## Data for this task
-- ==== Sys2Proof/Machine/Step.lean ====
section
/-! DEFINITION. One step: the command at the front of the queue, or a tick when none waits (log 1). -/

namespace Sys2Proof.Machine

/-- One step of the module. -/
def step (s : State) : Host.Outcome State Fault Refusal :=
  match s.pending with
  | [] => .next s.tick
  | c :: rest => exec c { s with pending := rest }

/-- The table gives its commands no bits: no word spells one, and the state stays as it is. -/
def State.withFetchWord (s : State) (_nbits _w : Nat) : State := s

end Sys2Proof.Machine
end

## Work instruction
Give back exactly the material above from its opening line to the line bearing "the module. -/".

## Task answer
-- ==== Sys2Proof/Machine/Step.lean ====
section
/-! DEFINITION. One step: the command at the front of the queue, or a tick when none waits (log 1). -/

namespace Sys2Proof.Machine

/-- One step of the module. -/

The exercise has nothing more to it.